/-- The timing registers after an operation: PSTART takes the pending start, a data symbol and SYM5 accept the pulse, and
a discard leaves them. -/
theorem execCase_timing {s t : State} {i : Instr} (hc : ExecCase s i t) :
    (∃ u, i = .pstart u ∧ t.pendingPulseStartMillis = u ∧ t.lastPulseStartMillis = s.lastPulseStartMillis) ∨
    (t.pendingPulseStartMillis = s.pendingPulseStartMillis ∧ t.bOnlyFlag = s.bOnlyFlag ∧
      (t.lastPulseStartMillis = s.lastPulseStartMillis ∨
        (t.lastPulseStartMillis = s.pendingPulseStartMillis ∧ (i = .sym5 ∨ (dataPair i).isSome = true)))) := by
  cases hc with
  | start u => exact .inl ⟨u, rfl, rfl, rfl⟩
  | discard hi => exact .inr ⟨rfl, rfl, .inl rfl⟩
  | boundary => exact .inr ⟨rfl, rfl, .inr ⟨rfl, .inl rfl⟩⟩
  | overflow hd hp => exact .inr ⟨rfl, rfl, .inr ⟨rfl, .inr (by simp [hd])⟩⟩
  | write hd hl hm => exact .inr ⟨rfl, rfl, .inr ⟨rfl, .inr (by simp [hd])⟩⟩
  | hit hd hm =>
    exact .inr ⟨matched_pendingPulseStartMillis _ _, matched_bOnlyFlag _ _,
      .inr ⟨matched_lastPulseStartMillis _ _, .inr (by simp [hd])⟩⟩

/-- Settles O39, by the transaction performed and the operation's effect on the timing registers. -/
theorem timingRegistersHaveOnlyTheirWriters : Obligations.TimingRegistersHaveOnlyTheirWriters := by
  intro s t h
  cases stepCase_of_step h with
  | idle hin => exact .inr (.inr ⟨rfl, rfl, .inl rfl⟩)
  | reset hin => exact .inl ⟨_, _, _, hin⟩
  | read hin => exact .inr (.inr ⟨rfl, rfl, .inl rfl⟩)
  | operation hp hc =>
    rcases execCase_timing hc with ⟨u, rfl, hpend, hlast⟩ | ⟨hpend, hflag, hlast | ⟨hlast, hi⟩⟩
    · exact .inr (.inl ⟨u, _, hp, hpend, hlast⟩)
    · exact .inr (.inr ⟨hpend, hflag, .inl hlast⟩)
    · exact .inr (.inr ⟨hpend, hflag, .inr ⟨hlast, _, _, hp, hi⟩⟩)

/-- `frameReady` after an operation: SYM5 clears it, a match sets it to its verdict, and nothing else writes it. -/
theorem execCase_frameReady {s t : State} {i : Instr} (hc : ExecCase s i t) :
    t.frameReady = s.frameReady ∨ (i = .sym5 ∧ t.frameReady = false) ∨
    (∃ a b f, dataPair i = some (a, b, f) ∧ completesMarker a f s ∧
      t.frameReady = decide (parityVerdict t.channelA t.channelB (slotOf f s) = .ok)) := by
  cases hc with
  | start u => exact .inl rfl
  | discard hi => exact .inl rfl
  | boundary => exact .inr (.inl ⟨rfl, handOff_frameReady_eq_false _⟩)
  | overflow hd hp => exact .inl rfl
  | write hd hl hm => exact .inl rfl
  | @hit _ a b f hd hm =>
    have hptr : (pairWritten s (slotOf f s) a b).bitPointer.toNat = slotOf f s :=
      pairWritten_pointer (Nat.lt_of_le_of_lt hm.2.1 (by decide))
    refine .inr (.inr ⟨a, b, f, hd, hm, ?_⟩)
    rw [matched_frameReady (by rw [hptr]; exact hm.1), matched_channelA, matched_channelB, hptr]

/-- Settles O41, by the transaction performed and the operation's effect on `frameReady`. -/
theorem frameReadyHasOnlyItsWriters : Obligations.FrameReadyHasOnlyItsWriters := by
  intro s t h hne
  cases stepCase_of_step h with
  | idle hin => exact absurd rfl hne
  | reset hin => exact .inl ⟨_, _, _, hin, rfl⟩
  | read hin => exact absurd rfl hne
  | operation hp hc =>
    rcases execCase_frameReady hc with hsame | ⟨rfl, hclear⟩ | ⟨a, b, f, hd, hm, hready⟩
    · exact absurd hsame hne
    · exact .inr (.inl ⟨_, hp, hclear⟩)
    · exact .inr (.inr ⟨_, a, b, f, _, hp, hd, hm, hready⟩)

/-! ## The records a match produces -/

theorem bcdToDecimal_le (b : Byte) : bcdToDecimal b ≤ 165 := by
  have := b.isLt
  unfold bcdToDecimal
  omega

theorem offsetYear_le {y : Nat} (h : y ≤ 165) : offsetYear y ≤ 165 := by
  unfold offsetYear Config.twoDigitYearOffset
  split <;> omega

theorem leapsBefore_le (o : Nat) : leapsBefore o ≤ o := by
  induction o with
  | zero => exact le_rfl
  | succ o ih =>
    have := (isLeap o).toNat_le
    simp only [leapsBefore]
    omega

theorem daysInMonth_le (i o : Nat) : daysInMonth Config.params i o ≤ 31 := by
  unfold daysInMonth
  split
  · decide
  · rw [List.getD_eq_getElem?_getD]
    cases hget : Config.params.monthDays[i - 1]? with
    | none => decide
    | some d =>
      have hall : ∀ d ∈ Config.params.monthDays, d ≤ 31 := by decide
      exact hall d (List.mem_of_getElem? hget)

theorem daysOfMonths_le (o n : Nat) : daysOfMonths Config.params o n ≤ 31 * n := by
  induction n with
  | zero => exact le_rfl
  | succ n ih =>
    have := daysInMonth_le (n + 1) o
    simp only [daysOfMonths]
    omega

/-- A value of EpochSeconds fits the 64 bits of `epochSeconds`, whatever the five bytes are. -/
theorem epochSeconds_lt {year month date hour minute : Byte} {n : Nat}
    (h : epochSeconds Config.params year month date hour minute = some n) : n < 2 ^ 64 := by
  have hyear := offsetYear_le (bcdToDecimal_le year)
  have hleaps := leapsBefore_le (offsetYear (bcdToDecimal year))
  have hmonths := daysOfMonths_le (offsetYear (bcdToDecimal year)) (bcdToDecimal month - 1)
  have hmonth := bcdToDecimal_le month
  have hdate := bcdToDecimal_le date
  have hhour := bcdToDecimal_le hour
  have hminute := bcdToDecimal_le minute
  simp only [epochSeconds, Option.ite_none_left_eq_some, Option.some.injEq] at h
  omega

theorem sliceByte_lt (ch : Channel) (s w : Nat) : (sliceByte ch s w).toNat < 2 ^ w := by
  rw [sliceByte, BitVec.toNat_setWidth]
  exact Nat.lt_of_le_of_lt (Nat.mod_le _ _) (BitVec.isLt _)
----
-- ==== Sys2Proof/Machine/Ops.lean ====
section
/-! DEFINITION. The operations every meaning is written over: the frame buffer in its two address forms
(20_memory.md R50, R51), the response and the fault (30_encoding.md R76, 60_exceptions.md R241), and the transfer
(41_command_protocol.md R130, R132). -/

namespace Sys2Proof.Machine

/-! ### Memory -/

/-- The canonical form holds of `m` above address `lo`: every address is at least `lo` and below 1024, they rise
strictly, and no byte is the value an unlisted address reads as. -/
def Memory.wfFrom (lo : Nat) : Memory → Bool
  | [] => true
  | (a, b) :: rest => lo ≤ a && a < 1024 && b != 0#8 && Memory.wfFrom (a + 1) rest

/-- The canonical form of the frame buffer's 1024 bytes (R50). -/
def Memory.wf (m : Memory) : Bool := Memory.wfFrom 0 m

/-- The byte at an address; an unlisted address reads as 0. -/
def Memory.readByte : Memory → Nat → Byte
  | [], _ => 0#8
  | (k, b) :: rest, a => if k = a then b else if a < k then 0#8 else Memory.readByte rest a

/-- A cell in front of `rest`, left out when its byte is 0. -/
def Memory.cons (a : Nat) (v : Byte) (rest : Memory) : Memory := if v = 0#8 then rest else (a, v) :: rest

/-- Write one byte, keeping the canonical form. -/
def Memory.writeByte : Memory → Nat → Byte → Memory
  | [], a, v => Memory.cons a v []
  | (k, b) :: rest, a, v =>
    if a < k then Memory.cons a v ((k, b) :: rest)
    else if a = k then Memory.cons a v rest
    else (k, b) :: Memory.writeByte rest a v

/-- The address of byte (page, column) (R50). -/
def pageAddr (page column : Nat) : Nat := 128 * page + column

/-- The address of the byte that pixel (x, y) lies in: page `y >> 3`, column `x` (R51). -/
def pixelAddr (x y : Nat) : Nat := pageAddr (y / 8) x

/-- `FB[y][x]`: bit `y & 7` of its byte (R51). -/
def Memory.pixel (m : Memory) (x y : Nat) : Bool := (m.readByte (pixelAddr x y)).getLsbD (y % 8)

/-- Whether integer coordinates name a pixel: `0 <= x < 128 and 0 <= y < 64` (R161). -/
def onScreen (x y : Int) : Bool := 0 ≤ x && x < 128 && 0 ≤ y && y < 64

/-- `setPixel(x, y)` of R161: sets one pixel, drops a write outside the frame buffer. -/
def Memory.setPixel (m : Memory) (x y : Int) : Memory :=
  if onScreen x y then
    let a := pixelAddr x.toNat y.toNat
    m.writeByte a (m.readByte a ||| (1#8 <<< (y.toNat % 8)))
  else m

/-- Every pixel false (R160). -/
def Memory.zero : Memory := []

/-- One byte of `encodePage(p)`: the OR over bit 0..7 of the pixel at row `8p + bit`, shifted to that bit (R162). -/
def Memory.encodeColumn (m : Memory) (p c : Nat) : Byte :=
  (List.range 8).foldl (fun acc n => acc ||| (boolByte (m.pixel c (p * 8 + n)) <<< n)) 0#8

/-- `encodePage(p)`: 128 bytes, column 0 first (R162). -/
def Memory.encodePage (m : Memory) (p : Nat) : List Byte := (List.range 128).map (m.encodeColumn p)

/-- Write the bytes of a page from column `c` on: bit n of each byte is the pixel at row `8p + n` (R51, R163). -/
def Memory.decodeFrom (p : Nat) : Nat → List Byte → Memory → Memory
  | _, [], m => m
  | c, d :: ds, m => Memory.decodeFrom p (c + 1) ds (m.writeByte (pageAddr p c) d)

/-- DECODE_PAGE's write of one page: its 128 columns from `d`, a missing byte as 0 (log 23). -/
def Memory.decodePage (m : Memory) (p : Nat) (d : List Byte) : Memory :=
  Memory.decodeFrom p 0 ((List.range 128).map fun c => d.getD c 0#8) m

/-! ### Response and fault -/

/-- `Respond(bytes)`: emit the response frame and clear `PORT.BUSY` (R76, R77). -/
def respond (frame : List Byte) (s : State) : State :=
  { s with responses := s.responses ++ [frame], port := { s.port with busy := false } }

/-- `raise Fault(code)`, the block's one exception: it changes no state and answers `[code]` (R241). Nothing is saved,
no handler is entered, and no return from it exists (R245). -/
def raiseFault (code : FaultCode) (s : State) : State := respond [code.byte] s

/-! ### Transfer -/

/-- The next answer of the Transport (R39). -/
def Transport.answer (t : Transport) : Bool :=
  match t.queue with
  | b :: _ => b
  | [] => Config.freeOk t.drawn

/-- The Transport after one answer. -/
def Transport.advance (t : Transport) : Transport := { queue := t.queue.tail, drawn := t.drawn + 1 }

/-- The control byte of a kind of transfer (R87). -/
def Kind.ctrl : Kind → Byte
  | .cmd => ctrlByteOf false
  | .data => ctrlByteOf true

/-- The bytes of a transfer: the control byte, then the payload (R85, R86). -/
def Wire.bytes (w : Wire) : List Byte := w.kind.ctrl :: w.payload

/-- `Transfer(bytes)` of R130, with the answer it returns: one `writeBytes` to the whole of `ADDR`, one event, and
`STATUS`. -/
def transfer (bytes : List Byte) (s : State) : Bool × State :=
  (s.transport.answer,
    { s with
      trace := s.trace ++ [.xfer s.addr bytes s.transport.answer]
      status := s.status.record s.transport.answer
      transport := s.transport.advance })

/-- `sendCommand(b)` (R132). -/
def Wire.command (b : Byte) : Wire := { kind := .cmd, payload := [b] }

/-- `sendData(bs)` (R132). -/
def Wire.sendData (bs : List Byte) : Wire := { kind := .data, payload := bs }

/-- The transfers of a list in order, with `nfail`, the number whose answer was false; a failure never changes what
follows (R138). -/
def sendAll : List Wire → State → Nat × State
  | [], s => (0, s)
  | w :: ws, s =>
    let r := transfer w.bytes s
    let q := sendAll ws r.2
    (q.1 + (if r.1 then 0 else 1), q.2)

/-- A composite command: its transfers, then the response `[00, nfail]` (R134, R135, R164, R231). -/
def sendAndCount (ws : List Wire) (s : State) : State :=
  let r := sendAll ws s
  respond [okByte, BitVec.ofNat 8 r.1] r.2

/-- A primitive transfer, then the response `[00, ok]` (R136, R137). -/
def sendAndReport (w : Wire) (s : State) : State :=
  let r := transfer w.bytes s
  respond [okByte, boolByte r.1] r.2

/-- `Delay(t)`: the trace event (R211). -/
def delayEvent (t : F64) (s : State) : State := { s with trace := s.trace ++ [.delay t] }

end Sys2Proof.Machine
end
----
* **PROBLEM DETAILS**
In the listing above, find the line with "the pulse, and" and the line with "(t.lastPulseStartMillis = s.lastPulseStartMillis". Output those two lines and every line between them, exactly as written.

* **RESULT OF THIS TASK**
/-- The timing registers after an operation: PSTART takes the pending start, a data symbol and SYM5 accept the pulse, and
a discard leaves them. -/
theorem execCase_timing {s t : State} {i : Instr} (hc : ExecCase s i t) :
    (∃ u, i = .pstart u ∧ t.pendingPulseStartMillis = u ∧ t.lastPulseStartMillis = s.lastPulseStartMillis) ∨
    (t.pendingPulseStartMillis = s.pendingPulseStartMillis ∧ t.bOnlyFlag = s.bOnlyFlag ∧
      (t.lastPulseStartMillis = s.lastPulseStartMillis ∨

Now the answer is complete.